-- ==== Sys2Proof/Laws/Memory.lean ====
section
/-! SUPPORT. Memory: a read after a write, and the canonical form that every operation keeps. -/

namespace Sys2Proof.Machine

@[simp] theorem Memory.read_nil (a : Nat) : Memory.read [] a = 0 := rfl

theorem Memory.read_cons (k : Nat) (v : Byte) (m : Memory) (a : Nat) :
    Memory.read ((k, v) :: m) a = if k = a then v else Memory.read m a := rfl

theorem Memory.wf_nil : Memory.wf [] := by simp [Memory.wf]

/-- An address that no cell lists reads as 0. -/
theorem Memory.read_of_unlisted {m : Memory} {a : Nat} (h : ∀ c ∈ m, c.1 ≠ a) : Memory.read m a = 0 := by
  induction m with
  | nil => rfl
  | cons c m ih =>
    obtain ⟨k, v⟩ := c
    rw [Memory.read_cons, if_neg (h _ List.mem_cons_self), ih fun c hc => h c (List.mem_cons_of_mem _ hc)]

/-- The cells a write leaves: old ones, or the one written. -/
theorem Memory.mem_write {m : Memory} {a : Nat} {v : Byte} {c : Host.Cell} (h : c ∈ Memory.write m a v) :
    c ∈ m ∨ (c = (a, v) ∧ v ≠ 0) := by
  induction m with
  | nil =>
    simp only [Memory.write] at h
    split at h <;> simp_all
  | cons d m ih =>
    obtain ⟨k, w⟩ := d
    simp only [Memory.write] at h
    split_ifs at h <;> simp only [List.mem_cons] at h ⊢ <;> tauto

/-- A write of the byte at `a` leaves every other byte alone. -/
theorem Memory.read_write_other {m : Memory} {a b : Nat} (v : Byte) (h : b ≠ a) :
    Memory.read (Memory.write m a v) b = Memory.read m b := by
  induction m with
  | nil =>
    simp only [Memory.write]
    split_ifs
    · rfl
    · rw [Memory.read_cons, if_neg (Ne.symm h)]
  | cons c m ih =>
    obtain ⟨k, w⟩ := c
    simp only [Memory.write]
    split_ifs with h1 h2 h3 h4
    · rfl
    · rw [Memory.read_cons, if_neg (Ne.symm h)]
    · rw [Memory.read_cons, if_neg (h3 ▸ Ne.symm h)]
    · rw [Memory.read_cons, Memory.read_cons, if_neg (Ne.symm h), if_neg (h3 ▸ Ne.symm h)]
    · rw [Memory.read_cons, Memory.read_cons, ih]

/-- A write is read back (`20_memory.md` R58). -/
theorem Memory.read_write_same {m : Memory} (hm : m.wf) (a : Nat) (v : Byte) :
    Memory.read (Memory.write m a v) a = v := by
  induction m with
  | nil =>
    simp only [Memory.write]
    split_ifs with hv
    · exact hv.symm
    · rw [Memory.read_cons, if_pos rfl]
  | cons c m ih =>
    obtain ⟨k, w⟩ := c
    obtain ⟨hp, hz⟩ := hm
    obtain ⟨hlt, hp⟩ := List.pairwise_cons.mp hp
    have hm : Memory.wf m := ⟨hp, fun c hc => hz c (List.mem_cons_of_mem _ hc)⟩
    simp only [Memory.write]
    split_ifs with h1 h2 h3 h4
    · rw [h2]
      refine Memory.read_of_unlisted fun c hc => ?_
      rcases List.mem_cons.mp hc with rfl | hc
      · exact Nat.ne_of_gt h1
      · exact Nat.ne_of_gt (Nat.lt_trans h1 (hlt c hc))
    · rw [Memory.read_cons, if_pos rfl]
    · rw [h4]
      exact Memory.read_of_unlisted fun c hc => Nat.ne_of_gt (h3 ▸ hlt c hc)
    · rw [Memory.read_cons, if_pos rfl]
    · rw [Memory.read_cons, if_neg (Ne.symm h3), ih hm]

theorem Memory.wf_write {m : Memory} (hm : m.wf) (a : Nat) (v : Byte) : (Memory.write m a v).wf := by
  refine ⟨?_, fun c hc => ?_⟩
  · induction m with
    | nil =>
      simp only [Memory.write]
      split_ifs <;> simp
    | cons c m ih =>
      obtain ⟨k, w⟩ := c
      obtain ⟨hp, hz⟩ := hm
      obtain ⟨hlt, hp'⟩ := List.pairwise_cons.mp hp
      have hm : Memory.wf m := ⟨hp', fun c hc => hz c (List.mem_cons_of_mem _ hc)⟩
      simp only [Memory.write]
      split_ifs with h1 h2 h3 h4
      · exact hp
      · refine List.pairwise_cons.mpr ⟨fun c hc => ?_, hp⟩
        rcases List.mem_cons.mp hc with rfl | hc
        · exact h1
        · exact Nat.lt_trans h1 (hlt c hc)
      · exact hp'
      · exact List.pairwise_cons.mpr ⟨fun c hc => h3 ▸ hlt c hc, hp'⟩
      · refine List.pairwise_cons.mpr ⟨fun c hc => ?_, ih hm⟩
        rcases Memory.mem_write hc with hc | ⟨rfl, -⟩
        · exact hlt c hc
        · exact Nat.lt_of_le_of_ne (Nat.le_of_not_lt h1) (Ne.symm h3)
  · rcases Memory.mem_write hc with hc | ⟨rfl, hv⟩
    · exact hm.2 c hc
    · exact hv

theorem Memory.wf_writeAll {m : Memory} (hm : m.wf) (a : Nat) (bs : List Byte) : (Memory.writeAll m a bs).wf := by
  induction bs generalizing m a with
  | nil => exact hm
  | cons b bs ih => exact ih (Memory.wf_write hm a b) (a + 1)

/-- The cells a bulk write leaves: old ones, or ones inside the range written. -/
theorem Memory.mem_writeAll {m : Memory} {a : Nat} {bs : List Byte} {c : Host.Cell}
    (h : c ∈ Memory.writeAll m a bs) : c ∈ m ∨ (a ≤ c.1 ∧ c.1 < a + bs.length) := by
  induction bs generalizing m a with
  | nil => exact .inl h
  | cons b bs ih =>
    rcases ih h with h | h
    · rcases Memory.mem_write h with h | ⟨rfl, -⟩
      · exact .inl h
      · exact .inr (by simp)
    · exact .inr (by simp only [List.length_cons]; omega)

theorem Memory.read_writeAll_outside {m : Memory} {a b : Nat} (bs : List Byte)
    (h : b < a ∨ a + bs.length ≤ b) : Memory.read (Memory.writeAll m a bs) b = Memory.read m b := by
  induction bs generalizing m a with
  | nil => rfl
  | cons c bs ih =>
    simp only [List.length_cons] at h
    rw [Memory.writeAll, ih (by omega), Memory.read_write_other c (by omega)]

theorem Memory.read_writeAll_inside {m : Memory} (hm : m.wf) (a : Nat) (bs : List Byte) (k : Nat)
    (h : k < bs.length) : Memory.read (Memory.writeAll m a bs) (a + k) = bs[k] := by
  induction bs generalizing m a k with
  | nil => simp at h
  | cons c bs ih =>
    rw [Memory.writeAll]
    cases k with
    | zero =>
      rw [Memory.read_writeAll_outside bs (by omega)]
      exact Memory.read_write_same hm a c
    | succ k =>
      rw [show a + (k + 1) = (a + 1) + k by omega, ih (Memory.wf_write hm a c) (a + 1) k (by simpa using h)]
      rfl

/-! ## The bounds-checked operations: all that each can answer -/

theorem State.inBounds_iff (s : State) (addr : Word) (n : Nat) :
    s.inBounds addr n = true ↔ addr.toNat + n ≤ s.capacity := by simp [State.inBounds]

theorem State.memReadByte_cases (s : State) (addr : Word) :
    (addr.toNat < s.capacity ∧ s.memReadByte addr = .ok (s.mem.read addr.toNat)) ∨
      (s.capacity ≤ addr.toNat ∧ s.memReadByte addr = .error ⟨addr, 1⟩) := by
  by_cases h : addr.toNat < s.capacity
  · exact .inl ⟨h, by simp [State.memReadByte, State.inBounds, Nat.succ_le_of_lt h]⟩
  · refine .inr ⟨Nat.le_of_not_lt h, ?_⟩
    have : ¬ addr.toNat + 1 ≤ s.capacity := by omega
    simp [State.memReadByte, State.inBounds, this]

theorem State.memWrite_cases (s : State) (addr : Word) (v : List Byte) :
    (addr.toNat + v.length ≤ s.capacity ∧
        s.memWrite addr v = .ok { s with mem := s.mem.writeAll addr.toNat v }) ∨
      (s.capacity < addr.toNat + v.length ∧ s.memWrite addr v = .error ⟨addr, v.length⟩) := by
  by_cases h : addr.toNat + v.length ≤ s.capacity
  · exact .inl ⟨h, by simp [State.memWrite, State.inBounds, h]⟩
  · exact .inr ⟨Nat.lt_of_not_le h, by simp [State.memWrite, State.inBounds, h]⟩

theorem State.memWriteByte_cases (s : State) (addr : Word) (v : Byte) :
    (addr.toNat < s.capacity ∧ s.memWriteByte addr v = .ok { s with mem := s.mem.write addr.toNat v }) ∨
      (s.capacity ≤ addr.toNat ∧ s.memWriteByte addr v = .error ⟨addr, 1⟩) := by
  by_cases h : addr.toNat < s.capacity
  · exact .inl ⟨h, by simp [State.memWriteByte, State.inBounds, Nat.succ_le_of_lt h]⟩
  · refine .inr ⟨Nat.le_of_not_lt h, ?_⟩
    have : ¬ addr.toNat + 1 ≤ s.capacity := by omega
    simp [State.memWriteByte, State.inBounds, this]

/-- `read_byte(a)` is `read_bytes(a, 1)`'s single byte (`20_memory.md` R56). -/
theorem State.memRead_one (s : State) (addr : Word) :
    s.memRead addr 1 = (s.memReadByte addr).map fun b => [b] := by
  unfold State.memRead State.memReadByte
  split <;> rfl

end Sys2Proof.Machine
end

PROBLEM TO WORK ON:
Without changing anything, quote the lines from the top of the data to the line that contains "reads as 0. -/", including that line.

REPLY TO THE TASK:
-- ==== Sys2Proof/Laws/Memory.lean ====
section
/-! SUPPORT. Memory: a read after a write, and the canonical form that every operation keeps. -/

namespace Sys2Proof.Machine

@[simp] theorem Memory.read_nil (a : Nat) : Memory.read [] a = 0 := rfl

theorem Memory.read_cons (k : Nat) (v : Byte) (m : Memory) (a : Nat) :
    Memory.read ((k, v) :: m) a = if k = a then v else Memory.read m a := rfl

theorem Memory.wf_nil : Memory.wf [] := by simp [Memory.wf]

/-- An address that no cell lists reads as 0. -/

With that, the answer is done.